In het eerste geval is er geen directe noodzaak een galerie buiten de academie te vestigen. Voorbeeld hiervan is het Rietveld Paviljoen in Amsterdam, dat letterlijk omsloten ligt door de academie. Het is een glazen exporuimte waarvoor studenten zich kunnen intekenen om iets tentoon te stellen. Er is geen curator of criterium; elke student heeft toegang (als de lijst niet vol is). In Maastricht was er ook zo’n inpandige tentoonstellingsruimte met intekenlijst, die inmiddels weer bezet is door een stillevenschilderklas en dus ter ziele is. Hoewel het leek dat de Maastrichtse Academie zich liet leiden door de overtuiging dat studenten pas na de academie de confrontatie moesten aangaan met de boze buitenwereld, blijkt dat zij nu toch op zoek is naar een publieke ruimte, in de stad, desnoods tijdelijk, waar studenten hun werk kunnen presenteren en waar in elk geval gezocht wordt naar een relatie met die buitenwereld.
De tweede categorie wil een actief tentoonstellingsbeleid voeren met een samenhangend programma of op z’n minst samenhangende tentoonstellingen. De Utrechtse Academiegalerie is een prachtige ruimte op een geweldige locatie die bijna onzichtbaar is als je niet weet dat-ie er is. Een uithangbord zou vermoedelijk het dubbele aantal bezoekers binnenbrengen.
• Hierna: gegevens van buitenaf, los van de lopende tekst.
/-- The LEADER takes an ANNOUNCE of hub `i`, whose record `p` is new and `old` the earlier one; `view` is the epoch that its frame carried. An index that a member holds is that
member's: of another hub the LEADER takes nothing by it (R393). -/
def State.leaderAnnounce (s0 : State) (i : Nat) (old p : Peer) (view : Option Nat) : State :=
  let inView := bitAt s0.slt.members i
  let wrong := s0.cfgWrong i p.cfg
  let div := bitAt s0.slt.divergent i
  let stale := bitAt s0.slt.staleSet i
  let older := s0.olderEpoch view
  let joins := p.req = 1 || p.req = 3
  let first := p.req = 1 && s0.slt.admitted.contains i && decide (p.uid < old.uid)
  if inView && old.uid ≠ p.uid && !first then (if joins then (s0.setPeer i old).indexClash else s0.setPeer i old)
  else
    let s := { s0 with slt := { s0.slt with lifted := s0.ringBroken } }
    let taken := { s with slt := { s.slt with admitted := if inView then s.slt.admitted else s.slt.admitted ++ [i] } }
    if inView && old.uid ≠ p.uid then (s.indexClash.putSets i true wrong (p.cameBack view) p.outlier).viewChanged s
    else if p.req = 2 then
      (if inView then ((s.modPeer i (fun x => { x with wasMember := true, heard := false })).putSets i false false false false).viewChanged s
       else s.modPeer i (fun x => { x with heard := false }))
    else if p.req = 3 then (taken.putSets i true wrong (if wrong then stale else false) p.outlier).viewChanged s
    else if p.req = 1 then (taken.putSets i true (wrong || div) (stale || older || p.cameBack view) p.outlier).viewChanged s
    else if inView then (s.putSets i true (wrong || div) (stale || older) p.outlier).viewChanged s
    else s

/-- What an ANNOUNCE's words say of a hub. With another UID it is another hub, and was no member (R408). -/
def Peer.announced (old : Peer) (words : List Word) : Peer :=
  let w := fun k => words.getD k 0
  { old with wasMember := old.wasMember && old.uid == (w 1).toNat + 2 ^ 32 * (w 2).toNat, heard := true, req := bits (w 0) 31 28, candidate := bitAt (w 0) 27, outlier := bitAt (w 0) 26, lg0Up := bitAt (w 0) 25, lg1Up := bitAt (w 0) 24,
             prio := bits (w 0) 23 16, uid := (w 1).toNat + 2 ^ 32 * (w 2).toNat, cfg := w 3, cmdset := bits (w 4) 31 16, salter := w 5 }

/-- Ranked before this hub (R405): higher PRIORITY, then lower UID. -/
def State.outranked (s : State) (prio uid : Nat) : Bool :=
  decide (s.slt.role.prio < prio) || (prio == s.slt.role.prio && decide (uid < Config.uid.toNat))

/-- An epoch is heard (R405). -/
def State.hearEpoch (s : State) (v : Nat) : State := if s.slt.state = 0 then s else { s with slt := { s.slt with highest := max s.slt.highest v } }

/-- Another hub announces this hub's index (R393). A hub that seeks admission is the one refused where the other is a member, or asks too with the lower UID: the bit of the view is
then the other's. -/
def State.ownClash (s : State) (p : Peer) : State :=
  let u := s.indexClash
  if (s.slt.state = 1 || s.slt.state = 2) && (p.req ≠ 1 || decide (p.uid < Config.uid.toNat)) then { u with slt := { u.slt with clash := true } } else u

/-- An ANNOUNCE of hub `src`, with the view epoch that its frame carried (R393, R405, R406). -/
def State.recvAnnounce (s : State) (src : Nat) (view : Option Nat) (words : List Word) : State :=
  if s.slt.state = 0 then s
  else
    let old := s.peer src
    let p := old.announced words
    if src = s.ownIndex then (if p.uid = Config.uid.toNat then s else s.ownClash p)
    else
      let s2 := s.setPeer src p
      if s2.slt.state = 2 then (if p.candidate && s2.outranked p.prio p.uid then s2.sltEnter 1 else s2)
      else if s2.isLeader then s2.leaderAnnounce src old p view
      else s2

/-- Hub `i` has not been heard for 3 × I (R406): the LEADER removes it. -/
def State.memberLost (s : State) (i : Nat) : State :=
  if s.isLeader && i ≠ s.ownIndex then
    if bitAt s.slt.members i then ((s.modPeer i (fun x => { x with wasMember := true, heard := false })).putSets i false false false false).viewChanged s
    else s.modPeer i (fun x => { x with heard := false })
  else s

/-- MEMBER_TIMEOUT. -/
def execMemberTimeout (hub : Nat) (s : State) : Host.Outcome State Fault Refusal :=
  act (onlyIf (hub < 32 && s.pwr.floor = 0 && !s.isFenced 8 10) (fun u => (u.clearSent).memberLost hub)) s

/-- ELECT ends with this hub as the LEADER (R405): itself the only member until others join. -/
def State.becomeLeader (s : State) : State :=
  let e := (s.slt.highest + 1) % 65536
  let s1 := (s.sltEnter 4).setStale false
  let s2 := { s1 with slt := { s1.slt with
    members := putBit 0 s.ownIndex true, divergent := 0, staleSet := 0, outliers := 0, leader := s.ownIndex, leaderPrio := s.slt.role.prio,
    leaderUid := Config.uid.toNat, highest := e, admitted := [], lifted := s.ringBroken } }
  let s3 := s2.putSets s.ownIndex true (s2.cfgWrong s.ownIndex (s2.reg .cfgRef 0)) false false
  let s4 := ((s3.setDivergent (bitAt s3.slt.divergent s.ownIndex)).setCommon ownCmdset).newEpoch e
  if s4.isLeader then (s4.noteStanding).saltSend 3 s4.viewWords else s4

/-- No VIEW, or in ELECT no better-ranked candidate, for 3 × I (R405). -/
def State.viewTimeout (s : State) : State :=
  match s.slt.state with
  | 1 => if s.slt.role.role = 2 then s.sltEnter 2 else s
  | 2 => s.becomeLeader
  | 3 => s.loseView
  | _ => s

/-- VIEW_TIMEOUT. -/
def execViewTimeout (s : State) : Host.Outcome State Fault Refusal :=
  act (onlyIf (s.pwr.floor = 0 && !s.isFenced 8 10) (fun u => u.clearSent.viewTimeout)) s

/-! ### VIEW (R405) -/

/-- The fields of a VIEW are taken; the epoch too where `take` says so. -/
def State.takeView (s : State) (src : Nat) (words : List Word) (take : Bool) : State :=
  let w := fun k => words.getD k 0
  let i := s.ownIndex
  let s1 := { s with slt := { s.slt with
    members := w 1, divergent := w 2, staleSet := w 3, outliers := w 4, leader := src, leaderPrio := bits (w 5) 7 0,
    leaderUid := (w 6).toNat + 2 ^ 32 * (w 7).toNat } }
  let s2 := s1.setCommon (bits (w 0) 31 16)
  let s3 := if bitAt (w 1) i && !s2.slt.clash then (s2.setDivergent (bitAt (w 2) i)).setStale (bitAt (w 3) i) else s2
  let s4 := s3.noteStanding
  if take then s4.newEpoch (bits (w 0) 15 0) else s4

/-- The RESULT that a VIEW gives an outstanding SLT_REJOIN. -/
def State.rejoinView (s : State) (words : List Word) : State :=
  let i := s.ownIndex
  let w := fun k => words.getD k 0
  s.rejoinDone (if !bitAt (w 1) i || s.slt.clash then 2 else if bitAt (w 2) i || bitAt (w 3) i then 1 else 0)

/-- A VIEW from hub `src` (R405, R407, R410). A bit that is another hub's by R393 does not list this one; once it is clear the index is free again. -/
def State.recvView (s0 : State) (src : Nat) (words : List Word) : State :=
  let w := fun k => words.getD k 0
  let uid := (w 6).toNat + 2 ^ 32 * (w 7).toNat
  let s := { s0 with slt := { s0.slt with highest := max s0.slt.highest (bits (w 0) 15 0), clash := s0.slt.clash && bitAt (w 1) s0.ownIndex } }
  let listed := bitAt (w 1) s.ownIndex && !s.slt.clash
  let stale := bitAt (w 3) s.ownIndex
  match s0.slt.state with
  | 0 => s0
  | 1 =>
    if listed && !stale then ((s.sltEnter 3).takeView src words true).rejoinView words
    else
      let s1 := (s.takeView src words false).rejoinView words
      s1.announce s1.annReq
  | 2 => if s.outranked (bits (w 5) 7 0) uid then s.sltEnter 1 else s
  | 3 =>
    if listed then
      let s1 := (s.takeView src words true).rejoinView words
      if s1.slt.state = 3 && s1.slt.stale && s1.slt.role.autoRejoin then s1.announce 3 else s1
    else (s.takeView src words false).loseView.rejoinView words
  | _ => if s.outranked (bits (w 5) 7 0) uid then s.loseView else s

/-! ### Remote samples (R412, R415, R416) -/

/-- One entry of a SAMPLES frame: global channel, the six flags, the stamp, the components (R398). -/
structure Entry where
  gch : Nat
  flags : OutFlags
  stamp : Nat
  comps : List Int
  deriving DecidableEq, Repr

/-- The words of each entry of a SAMPLES payload; `fuel` bounds their number. -/
def entrySplit : Nat → List Word → List (List Word)
  | 0, _ => []
  | fuel + 1, l =>
    match l with
    | h :: lo :: hi :: t =>
      let n := bits h 18 17 + 1
      if t.length < n then [] else (h :: lo :: hi :: t.take n) :: entrySplit fuel (t.drop n)
    | _ => []

/-- Entries gathered, in order, into payloads of whole entries and at most `limit` words (R427); `fill` is the payload being filled. -/
def packEntries (limit : Nat) : List Word → List (List Word) → List (List Word)
  | fill, [] => if fill.isEmpty then [] else [fill]
  | fill, e :: t => if limit < fill.length + e.length && !fill.isEmpty then fill :: packEntries limit e t else packEntries limit (fill ++ e) t

/-- The entries of a SAMPLES payload; `fuel` bounds their number. -/
def entriesOf : Nat → List Word → List Entry
  | 0, _ => []
  | fuel + 1, l =>
    match l with
    | h :: lo :: hi :: t =>
      let n := bits h 18 17 + 1
      if t.length < n then []
      else
        { gch := bits h 31 19, stamp := lo.toNat + 2 ^ 32 * hi.toNat, comps := (t.take n).map (fun x => sbits x 23 0),
          flags := { unsettled := bitAt h 15, stale := bitAt h 14, late := bitAt h 13, gap := bitAt h 12, degraded := bitAt h 11, sat := bitAt h 10,
                     first := false } } :: entriesOf fuel (t.drop n)
    | _ => []

/-- A REMOTE channel takes an entry (R416). -/
def State.remoteTake (s : State) (c : Nat) (e : Entry) : State :=
  let t := (s.ad c).tb
  let stamp : Stamp := match s.saltTb with
    | some k => Stamp.at (s.convStamp e.stamp k t) (s.tbEpoch t)
    | none => s.stampNow c
  let s1 := (s.countAcq c).modRemote c (fun r => { r with accepted := true, times := (s.tb0u :: r.times).take 9 })
  s1.goodAcq { chan := c, comps := (List.range (s.ad c).ncomp).map (fun k => e.comps.getD k 0), gap := e.flags.gap, stale := e.flags.stale,
               degraded := e.flags.degraded, sat := e.flags.sat, late := e.flags.late, stamp := stamp, g := none, unsettled := e.flags.unsettled } stamp.val

/-- A SAMPLES payload come by a path: each entry is judged by the hub that originates it, which its global channel names (R393, R409, R416). -/
def State.recvSamples (s : State) (path : Nat) (words : List Word) : State :=
  if s.slt.state = 0 then s
  else
    (entriesOf 64 words).foldl (fun u e =>
      if bitAt u.slt.divergent (e.gch / 192) || bitAt u.slt.staleSet (e.gch / 192) then
        (if path < 2 then u.countFault .legLinkcnt path 15 8 1 else u.countFault .rfCnt 0 15 8 1)
      else
        (u.remoteChans.filter (fun c => bits (u.desc c 1) 12 0 == e.gch && u.acquiring c)).foldl (fun v c => v.remoteTake c e) u) s

/-- REMOTE_PERIOD_END (R416). -/
def State.remotePeriod (s : State) (c : Nat) : State :=
  let r := s.remote c
  let bad := !r.accepted || !r.sourceOk
  let n := if r.accepted then 0 else if bad then r.failed + 1 else 0
  let s1 := s.setRemote c { r with failed := n, accepted := false, sourceOk := s.standing (s.remoteHub c) }
  if 4 ≤ n then s1.failAcq c (s1.stampNow c) none else s1

/-- REMOTE_PERIOD_END. -/
def execRemotePeriodEnd (chan : Nat) (s : State) : Host.Outcome State Fault Refusal :=
  act (onlyIf (chan < 192 && s.pwr.floor = 0 && s.acquiring chan && (s.ad chan).kind == 21) (fun u => u.remotePeriod chan)) s

/-- The SAMPLES entry of an output (R415): the stamp in the saltern timebase, DEGRADED while an OUTLIER. -/
def State.entryWords (s : State) (o : Delivered) (k : Nat) : List Word :=
  let f := o.flags
  let deg := f.degraded || s.slt.outlier
  [w32 ((s.ownIndex * 192 + o.chan) * 2 ^ 19 + (o.comps.length - 1) * 2 ^ 17 + b2n f.unsettled * 2 ^ 15 + b2n f.stale * 2 ^ 14 + b2n f.late * 2 ^ 13 +
      b2n f.gap * 2 ^ 12 + b2n deg * 2 ^ 11 + b2n f.sat * 2 ^ 10)] ++
    pairOf (s.convStamp o.stamp (s.ad o.chan).tb k) ++ o.comps.map (fun x => wInt (satW 24 (x / 256)))

/-- Send the gathered entries as one frame. -/
def State.sendBatch (s : State) : State :=
  if s.slt.batch.isEmpty then s
  else { s with slt := { s.slt with batch := [] } }.saltSend 4 s.slt.batch.flatten

/-- Words that a SAMPLES frame of this hub can hold. -/
def State.batchLimit (s : State) : Nat := if s.onlyRadio || (s.isLeader && s.rfMode ≠ 0) then s.radioWords else 64

/-- Gather an entry (R415): the frame goes out when the next entry would not fit, or none would. -/
def State.gather (s : State) (e : List Word) : State :=
  let s1 := if s.batchLimit < s.slt.batch.flatten.length + e.length then s.sendBatch else s
  let b := s1.slt.batch ++ [e]
  let s2 := { s1 with slt := { s1.slt with batch := b } }
  if s1.batchLimit < b.flatten.length + 4 then s2.sendBatch else s2

/-- Offer an output to the saltern (R415): a member whose saltern timebase is set sends it. -/
def State.offerSaltern (s : State) (o : Delivered) : State :=
  match s.saltTb with
  | none => s
  | some k => onlyIf ((s.slt.state == 3 || s.slt.state == 4) && s.tbSet k) (fun u => u.gather (u.entryWords o k)) s

/-- SAMPLES_BATCH: BATCH × 10 µs have passed since the first entry. -/
def execSamplesBatch (s : State) : Host.Outcome State Fault Refusal :=
  act (onlyIf (s.pwr.floor = 0) (fun u => u.clearSent.sendBatch)) s

/-! ### Frames (R395 to R400, R412) -/

/-- The LEADER relays SAMPLES between the radio and its links (R412): to the radio in frames of whole entries. -/
def State.relaySamples (s : State) (path src : Nat) (words : List Word) : State :=
  if !s.isLeader then s
  else if path = 2 then
    let (t, f) := s.ownFrame 4 words
    (t.putFrame 0 { f with src := src }).putFrame 1 { f with src := src }
  else (packEntries s.radioWords [] (entrySplit 64 words)).foldl (fun u p => u.radioSend 4 p) s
De galerie is een initiatief van de afdeling Beeldende Kunst van de HKU, wordt er door gefinancierd, maar is elders gehuisvest. Curator Peter van Dijk heeft niet al te veel kans om zich curatorieel te uiten want is afhankelijk van wat de HKU hem te bieden heeft. Samen met drie docenten vormt hij een galeriecommissie die of een tentoonstelling initieert en daar (ex-)studenten bij zoekt of reageert op voorstellen van studenten. Verder zijn er vaste programma-onderdelen, zoals de tijdens het schrijven van dit stuk lopende tentoonstelling waarin de kandidaten voor de Piet Bakker Prijs 2005 te zien zijn. Dit zijn werken van bachelors in photography, interior architecture, fine art en visual art & design. Daar is best een aardige tentoonstelling uitgekomen, hoewel het werk geen samenhang heeft behalve dat men geselecteerd is voor de prijs.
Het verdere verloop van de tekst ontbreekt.